Find the line holding "is written. -/" in the entries below. Give it again exactly, along with every line after it up to and including the line holding "(if s.linksUp then []".

(Collected data entries)
★ ★ ★
/-- The oldest flagged store is sent once every earlier store, flag and atomic has completed: as issued, tainted, or not at all
(R344 to R347). -/
def flagSendPlan (t : Nat) : Plan := fun s =>
  match (s.tracker t).find? fun e => e.pkt.op == 0x03 && !e.sent with
  | none => []
  | some e =>
    if (s.tracker t).any fun x => decide (x.seq < e.seq) && x.ordersStore then []
    else if (s.tracker t).any fun x => decide (x.seq < e.seq) && e.waitsFor x then []
    else
      let scope := (s.parts.flagScope.at t).filter fun x => decide (x.1 < e.seq)
      let first := (scope.filter fun x => flagFails x.2).foldl (fun (m : Option (Nat × Nat)) x =>
        match m with | some y => if x.1 < y.1 then some x else m | none => some x) none
      let clear : Plan := fun _ => [.parts fun x => { x with
        flagScope := x.flagScope.set t ((x.flagScope.at t).filter fun y => !decide (y.1 < e.seq)) }]
      match first with
      | some y => plans [clear, finishTrack t e y.2 [] 0] s
      | none =>
        let e' := { e with pkt := { e.pkt with taint := scope.any fun x => x.2 == 0x40 } }
        plans [clear, sendTrack t e'] s

/-- A flagged store is sent or completes unsent. -/
def execFlagSend (tile : Tile) (s : State) : Outcome State Fault Refusal :=
  .next <| s.perform (flagSendPlan tile)

/-! ### Reconciliation (R348 to R351) -/

/-- What the NI of link l's F-die still holds and awaits is shown in NI_STAT. -/
def showHeld (l : Nat) : Plan := fun s =>
  let f := fdieOf l
  let mine := (links.filter fun k => fdieOf k == f).filterMap fun k => s.parts.handbacks.find k
  [wr .NI_STAT_HELD (if mine.isEmpty then 0 else 1) f,
   wr .NI_STAT_RECON_PEND (if mine.any fun h => !h.unreachable then 1 else 0) f]

/-- The RECONCILE answer arrives: delivered blocks are dropped and the packets of the rest are sent again, in order, with RESENT;
an answer that says there is no route makes the peer unreachable (R350, R351). -/
def reconAnswerPlan (l : Nat) : Plan := fun s =>
  match s.parts.responses.at (64 + l) with
  | [] => []
  | p :: rest =>
    let f := fdieOf l
    plans
     [fun _ => [.parts fun x => { x with responses := x.responses.set (64 + l) rest }],
      fun s => match s.parts.handbacks.find l with
        | none => []
        | some h =>
          if h.unreachable then []
          else if p.status ≠ 0 then
            [.parts fun x => { x with handbacks := x.handbacks.put l (some { h with unreachable := true }) },
             bump s .NI_RECON_UNREACH 1 f, wv .RECON_AT 0 l]
          else
            let ans := leNat (p.data.take 2)
            let keep := h.blocks.filter fun b => match b.seq with | some q => seqBefore ans q | none => true
            let pkts := keep.flatMap fun b => b.pkts
            [.parts fun x => { x with
              handbacks := x.handbacks.put l none,
              fdiePkts := x.fdiePkts.set f (x.fdiePkts.at f ++ pkts.map fun q => ⟨{ q with resent := true }, none⟩) },
             bump s .NI_RECON_COUNT 1 f, bump s .NI_RECON_RESENT pkts.length f, wv .RECON_AT 0 l],
      showHeld l] s

/-- The answer to a link's RECONCILE arrives. -/
def execReconcileAnswer (link : Link) (s : State) : Outcome State Fault Refusal :=
  .next <| s.perform (reconAnswerPlan link)

/-- No answer within 1,048,576 cycles: the peer is unreachable (R351). -/
def reconTimeoutPlan (l : Nat) : Plan := fun s =>
  match s.parts.handbacks.find l with
  | none => []
  | some h =>
    if h.unreachable ∨ s.vr .RECON_AT l = 0 ∨ (s.gtc + 2 ^ 64 - (s.vr .RECON_AT l - 1)) % 2 ^ 64 < 1048576 then []
    else plans
      [fun s => [.parts fun x => { x with handbacks := x.handbacks.put l (some { h with unreachable := true }) },
         bump s .NI_RECON_UNREACH 1 (fdieOf l), wv .RECON_AT 0 l],
       showHeld l] s

/-- A link's RECONCILE times out. -/
def execReconcileTimeout (link : Link) (s : State) : Outcome State Fault Refusal :=
  .next <| s.perform (reconTimeoutPlan link)

/-- For an unreachable peer the NI discards held responses and answers the first held request whose STAMP + D + T_STALE has come
with 0x62 (R351). -/
def heldAnswerPlan (l : Nat) : Plan := fun s =>
  match s.parts.handbacks.find l with
  | none => []
  | some h =>
    if ¬ h.unreachable then [] else
    let f := fdieOf l
    let reqs := (h.blocks.flatMap fun b => b.pkts).filter fun p => !p.isResp
    let due := reqs.find? fun p => !before32 (s.gtc % 2 ^ 32) ((p.stamp + p.d + s.tStale f) % 2 ^ 32)
    let left := match due with | some p => reqs.erase p | none => reqs
    plans
     [fun _ => [.parts fun x => { x with
        handbacks := x.handbacks.put l (if left.isEmpty then none else some { h with blocks := [⟨none, left⟩] }) }],
      (match due with | some p => niSend f (p.response 0x62 [] 0) | none => fun _ => []),
      showHeld l] s

/-- A held request to an unreachable peer is answered. -/
def execHeldRequestAnswer (link : Link) (s : State) : Outcome State Fault Refusal :=
  .next <| s.perform (heldAnswerPlan link)

/-! ### NI registers (R330, R357, R359) -/

/-- A write of NI_RT_IDX with WRITE: NI_RT_DATA goes into the entry; reserved bits read 0 (R331). -/
def routeWritePlan (f v : Nat) : Plan := fun s =>
  if ¬ s.domOn (164 + f) then [] else
  [wr .NI_RT_IDX_INDEX (v % 65536) f, wv .RT (s.rd .NI_RT_DATA_ENTRY f % 2 ^ 49) f (v % 65536)]

/-- A routing-table entry is written. -/
def execRouteEntryWrite (fdie : FDie) (value : W64) (s : State) : Outcome State Fault Refusal :=
  .next <| s.perform (routeWritePlan fdie value.toNat)

/-- A write of NI_RT_IDX with READ: NI_RT_DATA takes the entry, and RT_BUSY reads 1 for 4 cycles. -/
def routeReadPlan (f v : Nat) : Plan := fun s =>
  if ¬ s.domOn (164 + f) then [] else
  [wr .NI_RT_IDX_INDEX (v % 65536) f, wr .NI_RT_DATA_ENTRY (s.vr .RT f (v % 65536)) f, wv .RT_READ_AT (s.clock + 4) f]

/-- A routing-table entry is read. -/
def execRouteEntryRead (fdie : FDie) (value : W64) (s : State) : Outcome State Fault Refusal :=
  .next <| s.perform (routeReadPlan fdie value.toNat)

/-- A link of the package is in ACTIVE or RETRAIN. -/
def State.linksUp (s : State) : Bool := links.any fun l => s.linkState l == 5 || s.linkState l == 6

/-- A write of NI_CTL: NODE is ignored while a link is up, STALE_LOG2 outside 0x12 to 0x1F (R330, Table 14.10). -/
def niCtlPlan (f v : Nat) : Plan := fun s =>
  if ¬ s.domOn (164 + f) then [] else
  (if s.linksUp then []
   else wr .NI_CTL_NODE (v % 65536) f :: (tiles.filter fun t => homeF t == f).map fun t => wr .TC_ID_NODE (v % 65536) t)
  ++ (if 0x12 ≤ bitsOf v 20 16 then [wr .NI_CTL_STALE_LOG2 (bitsOf v 20 16) f] else [])

/-- A write of NI_CTL. -/
def execNiCtlWrite (fdie : FDie) (value : W64) (s : State) : Outcome State Fault Refusal :=
  .next <| s.perform (niCtlPlan fdie value.toNat)

/-- A write of NI_MAP: accepted until the first tile domain leaves OFF after a package reset (R359). -/
def niMapPlan (f l v : Nat) : Plan := fun s =>
  if ¬ s.domOn (164 + f) ∨ s.vr .NI_MAP_SHUT = 1 then [] else
  [wr .NI_MAP_PHYS (v % 64) f l, wr .NI_MAP_VALID (bitOf v 6) f l]
  ++ (if f = 0 ∧ testB v 6 ∧ v % 64 < 40 then [wr .TC_ID_LOGICAL l (v % 64)] else [])

/-- A write of NI_MAP of logical tile l. -/
def execNiMapWrite (fdie : FDie) (logical : Fin 64) (value : W64) (s : State) : Outcome State Fault Refusal :=
  .next <| s.perform (niMapPlan fdie logical value.toNat)

/-- A write of NI_REPL_FLIP arms a flip at AT; one while a flip is pending, or with AT not later than now, is ignored and sets
REPL_REF (R357). -/
def replFlipPlan (f r v : Nat) : Plan := fun s =>
  if ¬ s.domOn (164 + f) then []
  else if s.rd .NI_REPL_SIZE_FLIP_PEND f r = 1 ∨ ¬ gtcBefore s.gtc v then [wr .NI_STAT_REPL_REF 1 f]
  else [wr .NI_REPL_FLIP_AT v f r, wr .NI_REPL_SIZE_FLIP_PEND 1 f r]

/-- A write of NI_REPL_FLIP of region r. -/
def execNiReplFlipWrite (fdie : FDie) (region : Fin 64) (value : W64) (s : State) : Outcome State Fault Refusal :=
  .next <| s.perform (replFlipPlan fdie region value.toNat)

/-- In cycle AT the region's ACTIVE bit toggles in every NI in which a flip is armed (R357). -/
def replFlipAtPlan (r : Nat) : Plan := fun s =>
  (List.range 4).flatMap fun f =>
    if s.rd .NI_REPL_SIZE_FLIP_PEND f r = 1 ∧ s.gtc = s.rd .NI_REPL_FLIP_AT f r then
      [wr .NI_REPL_SIZE_ACTIVE (1 - s.rd .NI_REPL_SIZE_ACTIVE f r) f r, wr .NI_REPL_SIZE_FLIP_PEND 0 f r]
    else []

/-- A replica flip takes effect. -/
def execReplFlipAt (region : Fin 64) (s : State) : Outcome State Fault Refusal :=
  .next <| s.perform (replFlipAtPlan region)

end Sys2Proof.Machine
end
★ ★ ★
OUTPUT:
/-- A routing-table entry is written. -/
def execRouteEntryWrite (fdie : FDie) (value : W64) (s : State) : Outcome State Fault Refusal :=
  .next <| s.perform (routeWritePlan fdie value.toNat)

/-- A write of NI_RT_IDX with READ: NI_RT_DATA takes the entry, and RT_BUSY reads 1 for 4 cycles. -/
def routeReadPlan (f v : Nat) : Plan := fun s =>
  if ¬ s.domOn (164 + f) then [] else
  [wr .NI_RT_IDX_INDEX (v % 65536) f, wr .NI_RT_DATA_ENTRY (s.vr .RT f (v % 65536)) f, wv .RT_READ_AT (s.clock + 4) f]

/-- A routing-table entry is read. -/
def execRouteEntryRead (fdie : FDie) (value : W64) (s : State) : Outcome State Fault Refusal :=
  .next <| s.perform (routeReadPlan fdie value.toNat)

/-- A link of the package is in ACTIVE or RETRAIN. -/
def State.linksUp (s : State) : Bool := links.any fun l => s.linkState l == 5 || s.linkState l == 6

/-- A write of NI_CTL: NODE is ignored while a link is up, STALE_LOG2 outside 0x12 to 0x1F (R330, Table 14.10). -/
def niCtlPlan (f v : Nat) : Plan := fun s =>
  if ¬ s.domOn (164 + f) then [] else
  (if s.linksUp then []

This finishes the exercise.